= Mliba =

Settlement of Manzini region, Eswatini

Mliba is a town located geographically in the east-central region of Eswatini, situated in the southeastern part of Africa. It is positioned along the MR5 route to the northeast of Manzini, between the towns of Luve and Madlangempisi. The current Chief Madvubane Magagula is the authorized legal figure of the Dvokolwako area, overseeing one royal kraals (umphakatsi) named eSilindzini. On October 22, 2022, at eMvelo lendzala, located around Mliba, the area's new Chief, known as Madubane assumed the role of the area's traditional leader.

Mliba hosts a police station, a Nazarene mission comprising a primary school, a clinic functioning as a healthcare center, and Mliba High School.

The residents of Mliba engage in farming as a long-standing and recognized tradition, primarily involving livestock rearing and cultivation of crops like maize. The area boasts a diverse array of natural resources, including wild plants, birds, flora, rocks, and favorable weather conditions.

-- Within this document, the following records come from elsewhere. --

-- ==== Sys2Proof/Machine/Flags.lean ====
section
/-! DEFINITION. The block has no flags (10_state.md R17); what stands in their place are the verdicts
an operation delivers: MATCH, RESULT and the code of FAULT. -/

namespace Sys2Proof.Machine

/-- MATCH: 1 exactly when the computed and the transmitted checksum are equal (R72, R91, R92). -/
def matchFlag (computed transmitted : Byte) : Bool := computed == transmitted

/-- RESULT: 0 on a match, 6 otherwise (R88, R93, R95). -/
def resultCode (agree : Bool) : Byte := if agree then resultOk else resultBusError

/-- The number of a FAULT value (R95). -/
def faultNumber : FaultCode → Nat
  | .noFault       => 0
  | .illegalOp     => 1
  | .capacityFault => 2
  | .noTerminator  => 3
  | .shortPacket   => 4

end Sys2Proof.Machine
end

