-- ==== Sys2Proof/Machine/Step.lean ====
section
/-! DEFINITION. One step of the block: the requester's oldest action (10_state.md R13, R14, R16). -/

namespace Sys2Proof.Machine

/-- One step. A request runs whole (R13); a request that selects no operation raises IllegalOp (R44);
a write of the requester falls between two operations (R14); with nothing asked the block waits
(R16; log 1). -/
def step (s : State) : Host.Outcome State Fault Refusal :=
  match s.inbox with
  | [] => .next s
  | .write m a bs :: rest => State.requesterWrite { s with inbox := rest } m a bs
  | .request r :: rest =>
    match decode r with
    | .ok i => exec i { s with inbox := rest }
    | .error e => .next (State.rejectRequest { s with inbox := rest } e)

/-- The state in which the requester presents the request of a table word before anything else it
does; nothing else changes (log 15). -/
def State.withFetchWord (s : State) (nbits w : Nat) : State :=
  { s with inbox := .request (Request.ofTableWord nbits w) :: s.inbox }

end Sys2Proof.Machine
end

The Mliba mountain takes on a pyramid shape and holds significant importance for the Magagula royalty. This is the final resting place for numerous Suthu kings. It is believed that disturbing their graveyards may bring about a generational curse. The late Senator Chief Malamlela's final resting place remains somewhere around Mliba.

Mliba town was established by the Magagula, and it is positioned just above the well-known hill called Mkhutsali (Moyeni's Fortress).

As a result, Mliba serves as the central hub connecting smaller towns such as Ka-Khuphuka, Mnjoli, and Ka-Dvokolwako.